ProgrammingC System Programmer

Explain the specifics of typecasting between signed and unsigned numbers in C, what pitfalls arise, how to avoid unforeseen consequences in arithmetic and comparison of signed/unsigned types, and how this affects program portability?

Pass interviews with Hintsage AI assistant

Answer

In C, automatic type conversion works on the principle of "usual arithmetic conversions". When participating in an expression with numbers of different signs (signed/unsigned), the following rules apply:

  • If one of the operands is unsigned and the other is signed, the signed operand is automatically converted to unsigned.
  • This can lead to unexpected overflow, especially during comparisons or arithmetic operations.
  • The size of the types also matters: if the unsigned type is larger in size, the signed type is converted to unsigned.

Example of dangerous arithmetic:

int a = -1; // signed unsigned int b = 1; printf("%d\n", a < b); // always false, as a is converted to a very large unsigned

The result: -1, when converted to unsigned, becomes a very large positive number.

What to remember:

  • Always explicitly cast types if there is potential confusion with signs.
  • Pay attention to the sizes of types (int, long, uint32_t, etc.) to ensure predictable conversions.
  • Separate the logic of handling signed and unsigned variables, especially in boundary checks and arithmetic.

Trick question

Question: What result will the expression (int)(unsigned)-1 return?

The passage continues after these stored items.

-- ==== Sys2Proof/Machine/Dispatch.lean ====
section
/-! DEFINITION. Machine/Dispatch.lean: the meaning of each instruction, one arm per constructor. -/

namespace Sys2Proof.Machine

/-- The meaning of an instruction (rules R120 to R247), the order of its checks by R253. -/
def exec (i : Instr) (s : State) : Host.Outcome State Fault Refusal :=
  match i with
  | .mov gd gs d rs => Sys2Proof.Machine.execMov gd gs d rs s
  | .mvg dir d rs => Sys2Proof.Machine.execMvg dir d rs s
  | .mvge dir d rs => Sys2Proof.Machine.execMvge dir d rs s
  | .mvi g ty d imm => Sys2Proof.Machine.execMvi g ty d imm s
  | .relpc g d imm => Sys2Proof.Machine.execRelpc g d imm s
  | .mvs params => Sys2Proof.Machine.execMvs params s
  | .ld g d a => Sys2Proof.Machine.execLd g d a s
  | .sampr g t x y => Sys2Proof.Machine.execSampr g t x y s
  | .sampc g t x y => Sys2Proof.Machine.execSampc g t x y s
  | .st gd gs d rs => Sys2Proof.Machine.execSt gd gs d rs s
  | .commit => Sys2Proof.Machine.execCommit s
  | .discard => Sys2Proof.Machine.execDiscard s
  | .ent => Sys2Proof.Machine.execEnt s
  | .enm rs => Sys2Proof.Machine.execEnm rs s
  | .tmst d => Sys2Proof.Machine.execTmst d s
  | .emst d => Sys2Proof.Machine.execEmst d s
  | .mskl rs => Sys2Proof.Machine.execMskl rs s
  | .ldt d => Sys2Proof.Machine.execLdt d s
  | .tst g n c a b => Sys2Proof.Machine.execTst g n c a b s
  | .sel d t f => Sys2Proof.Machine.execSel d t f s
  | .br off => Sys2Proof.Machine.execBr off s
  | .ben off => Sys2Proof.Machine.execBen off s
  | .bnen off => Sys2Proof.Machine.execBnen off s
  | .sig => Sys2Proof.Machine.execSig s
  | .nop => Sys2Proof.Machine.execNop s
  | .and g d a b => Sys2Proof.Machine.execAnd g d a b s
  | .or g d a b => Sys2Proof.Machine.execOr g d a b s
  | .xor g d a b => Sys2Proof.Machine.execXor g d a b s
  | .not g d a => Sys2Proof.Machine.execNot g d a s
  | .lnot g d a => Sys2Proof.Machine.execLnot g d a s
  | .lbool g d a => Sys2Proof.Machine.execLbool g d a s
  | .pcnt g d a => Sys2Proof.Machine.execPcnt g d a s
  | .bits g d a => Sys2Proof.Machine.execBits g d a s
  | .be g d a b => Sys2Proof.Machine.execBe g d a b s
  | .bs g d a b => Sys2Proof.Machine.execBs g d a b s
  | .bc g d a b => Sys2Proof.Machine.execBc g d a b s
  | .lsr g d a b => Sys2Proof.Machine.execLsr g d a b s
  | .lsl g d a b => Sys2Proof.Machine.execLsl g d a b s
  | .asr g d a b => Sys2Proof.Machine.execAsr g d a b s
  | .rev g d a => Sys2Proof.Machine.execRev g d a s
  | .revh g d a => Sys2Proof.Machine.execRevh g d a s
  | .revl g d a => Sys2Proof.Machine.execRevl g d a s
  | .ffs g d a => Sys2Proof.Machine.execFfs g d a s
  | .rthl g d a => Sys2Proof.Machine.execRthl g d a s
  | .rthh g d a => Sys2Proof.Machine.execRthh g d a s
  | .add g d a b => Sys2Proof.Machine.execAdd g d a b s
  | .sub g d a b => Sys2Proof.Machine.execSub g d a b s
  | .umuli g d a b => Sys2Proof.Machine.execUmuli g d a b s
  | .smuli g d a b => Sys2Proof.Machine.execSmuli g d a b s
  | .mulq g d a b => Sys2Proof.Machine.execMulq g d a b s
  | .ufmai g d a b => Sys2Proof.Machine.execUfmai g d a b s
  | .sfmai g d a b => Sys2Proof.Machine.execSfmai g d a b s
  | .macq g d a b => Sys2Proof.Machine.execMacq g d a b s
  | .udivi g d a b => Sys2Proof.Machine.execUdivi g d a b s
  | .sdivi g d a b => Sys2Proof.Machine.execSdivi g d a b s
  | .divq g d a b => Sys2Proof.Machine.execDivq g d a b s
  | .urem g d a b => Sys2Proof.Machine.execUrem g d a b s
  | .rcpq g d a => Sys2Proof.Machine.execRcpq g d a s
  | .sqrtq g d a => Sys2Proof.Machine.execSqrtq g d a s
  | .abs g d a => Sys2Proof.Machine.execAbs g d a s
  | .neg g d a => Sys2Proof.Machine.execNeg g d a s
  | .sxt g d a => Sys2Proof.Machine.execSxt g d a s
  | .ufloor g d a => Sys2Proof.Machine.execUfloor g d a s
  | .sfloor g d a => Sys2Proof.Machine.execSfloor g d a s
  | .uceil g d a => Sys2Proof.Machine.execUceil g d a s
  | .sceil g d a => Sys2Proof.Machine.execSceil g d a s
  | .round g d a => Sys2Proof.Machine.execRound g d a s
  | .tild params => Sys2Proof.Machine.execTild params s
  | .tist params => Sys2Proof.Machine.execTist params s
  | .pld params => Sys2Proof.Machine.execPld params s
  | .pst params => Sys2Proof.Machine.execPst params s
  | .tofs params => Sys2Proof.Machine.execTofs params s
  | .tofl params => Sys2Proof.Machine.execTofl params s
  | .tril params => Sys2Proof.Machine.execTril params s
  | .baryp params => Sys2Proof.Machine.execBaryp params s

end Sys2Proof.Machine
end

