theorem execMov_effect {i : Instr} {gd gs : RegSet} {d rs : RegNum} (h : execMov gd gs d rs s = .next t) :
    Effect s i t := by
  cases gd <;> cases gs
  case slice.slice => unfold execMov at h; exact runOp1_effect h
  case slice.global => exact checked_effect h (writeSet_effect_noFrees ..)
  case global.slice =>
    refine checked_effect h ?_
    split
    · exact setGlobals_effect ..
    · exact setGlobals_effect s i s.globals
  case global.global => unfold execMov at h; exact runOp1_effect h

theorem moveIndexed_effect {i : Instr} {off : Nat → Nat} {dir : MoveDir} {d rs : RegNum}
    (h : moveIndexed off dir d rs s = .next t) : Effect s i t := by
  cases dir with
  | fromGlobal => exact checked_effect h (writeSet_effect_noFrees ..)
  | toGlobal => exact checked_effect h (setGlobals_effect ..)

theorem execLd_effect {g : RegSet} {d rs : RegNum} (h : execLd g d rs s = .next t) :
    Effect s (.ld g d rs) t := by
  obtain ⟨hchecks, rfl⟩ := checked_eq_next.mp h
  simp only [Option.or_eq_none_iff] at hchecks
  obtain ⟨⟨⟨hpending, -⟩, haddrs⟩, hroom⟩ := hchecks
  have hfree := pendingFault_eq_none.mp hpending
  have hi : (∃ g' d' rs', Instr.ld g d rs = .ld g' d' rs') ∨ ∃ gd gs d' rs', Instr.ld g d rs = .st gd gs d' rs' :=
    .inl ⟨g, d, rs, rfl⟩
  cases g with
  | slice =>
    refine .sliceRequests hi (fun sl => .load d (sl.regs.get rs) none) fun j sl hsl hen => ?_
    have hu := smau_mem_formUnits hsl hen
    have hj : j ∈ s.enabledIds := mem_enabledIds.mpr ((enabledAt_of_getElem? hsl).trans hen)
    have hd : s.isPending (.slice j d) = false := hfree _ (List.mem_flatMap.mpr ⟨j, hj, by simp⟩)
    have := mayQueue_load haddrs hroom hu (reg_mem_formAddrs hsl hen rs) hd
    rwa [queueOf_of_getElem? hsl] at this
  | global =>
    have hd : s.isPending (.global d) = false := hfree _ (by simp [concernedRegs])
    exact .globalRequest hi _ (mayQueue_load (u := .gmau) haddrs hroom (by simp [formUnits]) (by simp [formAddrs]) hd)

/-- A store by the enabled slices, whose data is of either set. -/
theorem sliceStores_effect {i : Instr} (hi : ∃ gd gs d rs, i = .st gd gs d rs) {d : RegNum} {p u : Option Fault}
    {data : Slice → Word} {r : Request}
    (h : checked (((p.or u).or (storeFaults s (formAddrs s .slice d))).or (overflowFault s (formUnits s .slice)))
      (enqueue s .slice (fun sl => .store (sl.regs.get d) (data sl) false) r).advance = .next t) : Effect s i t := by
  obtain ⟨hchecks, rfl⟩ := checked_eq_next.mp h
  simp only [Option.or_eq_none_iff] at hchecks
  obtain ⟨⟨-, haddrs⟩, hroom⟩ := hchecks
  refine .sliceRequests (.inr hi) (fun sl => .store (sl.regs.get d) (data sl) false) fun j sl hsl hen => ?_
  have := mayQueue_store (v := data sl) haddrs hroom (smau_mem_formUnits hsl hen) (reg_mem_formAddrs hsl hen d)
  rwa [queueOf_of_getElem? hsl] at this

theorem execSt_effect {gd gs : RegSet} {d rs : RegNum} (h : execSt gd gs d rs s = .next t) :
    Effect s (.st gd gs d rs) t := by
  cases gd <;> cases gs
  case slice.slice => exact sliceStores_effect ⟨_, _, _, _, rfl⟩ h
  case slice.global => exact sliceStores_effect (data := fun _ => s.globals.get rs) ⟨_, _, _, _, rfl⟩ h
  case global.slice => cases h
  case global.global =>
    obtain ⟨hchecks, rfl⟩ := checked_eq_next.mp h
    simp only [Option.or_eq_none_iff] at hchecks
    obtain ⟨⟨-, haddrs⟩, hroom⟩ := hchecks
    exact .globalRequest (.inr ⟨_, _, _, _, rfl⟩) _
      (mayQueue_store (u := .gmau) haddrs hroom (by simp [formUnits]) (by simp [formAddrs]))

theorem execCommit_effect (h : execCommit s = .next t) : Effect s .commit t := by
  unfold execCommit at h
  split at h
  · rename_i hready
    cases h
    exact .delivers hready
  · rename_i hheld
    cases h
    have hheld := Bool.eq_false_iff.mpr hheld
    obtain ⟨u, hu, t, n, hperf, heq⟩ := performOne_performs hheld
    exact heq ▸ .held hheld hu hperf n

theorem execEnt_effect (h : execEnt s = .next t) : Effect s .ent t := by
  unfold execEnt at h
  split at h
  · exact checked_effect h (.enables (.inl rfl) fun _ sl => sl.t)
  · exact checked_effect h (.enables (.inl rfl) fun _ sl => sl.en && sl.t)

/-- Every branch target is a multiple of 4 (R28): of format `B23` where the branch itself stands at one. -/
theorem branchTo_aligned {s : State} (b : BranchOp) (off : BitVec 23) (hip : s.ip.toNat % 4 = 0) :
    (s.branchTo b off).toNat % 4 = 0 := by
  cases hown : s.params.opcodeMap.ownBranch b
  · rw [branchTo_b23 hown, branchTarget, BitVec.toNat_add, BitVec.toNat_shiftLeft, Nat.shiftLeft_eq]
    omega
  · rw [branchTo_own hown, BitVec.toNat_append, Nat.shiftLeft_eq]
    simp

theorem advance_aligned {ip : Word} (hip : ip.toNat % 4 = 0) : (ip + 4#32).toNat % 4 = 0 := by bv_omega

theorem branch_effect {i : Instr} {off : BitVec 23} (hi : i = .br off ∨ i = .ben off ∨ i = .bnen off) (b : BranchOp)
    (taken : Prop) [Decidable taken] (h : Host.Outcome.next (φ := Fault) (ρ := Refusal)
      (if taken then s.setIp (s.branchTo b off) else s.advance) = .next t) : Effect s i t := by
  cases h
  split
  · exact .branches hi _ (branchTo_aligned b off)
  · exact .branches hi _ advance_aligned

theorem execSig_effect (h : execSig s = .next t) : Effect s .sig t := by
  obtain ⟨hempty, rfl⟩ := checked_eq_next.mp h
  split
  · exact .completes (by simpa using hempty)
  · exact .signals

end Meanings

Expected incorrect answer: "-1, since -1 is cast to int."

Correct answer: In the expression (unsigned)-1, -1 is first converted to unsigned (on a 32-bit platform this is 0xFFFFFFFF), then back to signed int, which also depends on implementation, but often results in -1 again (if two's complement is used). However, it's more accurate to say: The result depends on the standards for representing signed numbers, but in most implementations it will be -1.

Example:

int x = (int)(unsigned)-1; // x == -1 on most platforms

Examples of real errors due to ignorance of the nuances of the topic


Story

In a string handler, a size comparison function was used: if the string length could be negative, the program reported an error. However, the length was of type size_t (unsigned), and the comparison code if(length < 0) always returned false, leading to an infinite loop and memory overflow.


Story

When parsing protocols, network packets contained fields as unsigned, while local variables were signed. Due to unsigned overflow when processing certain values, incorrect length calculations for the packet arose, resulting in a buffer overflow vulnerability.


Story

A date comparison module in logs stored dates as unsigned int but searched for date range in int. Some boundary values, instead of the expected exception, led to improper record filtering and loss of important logs.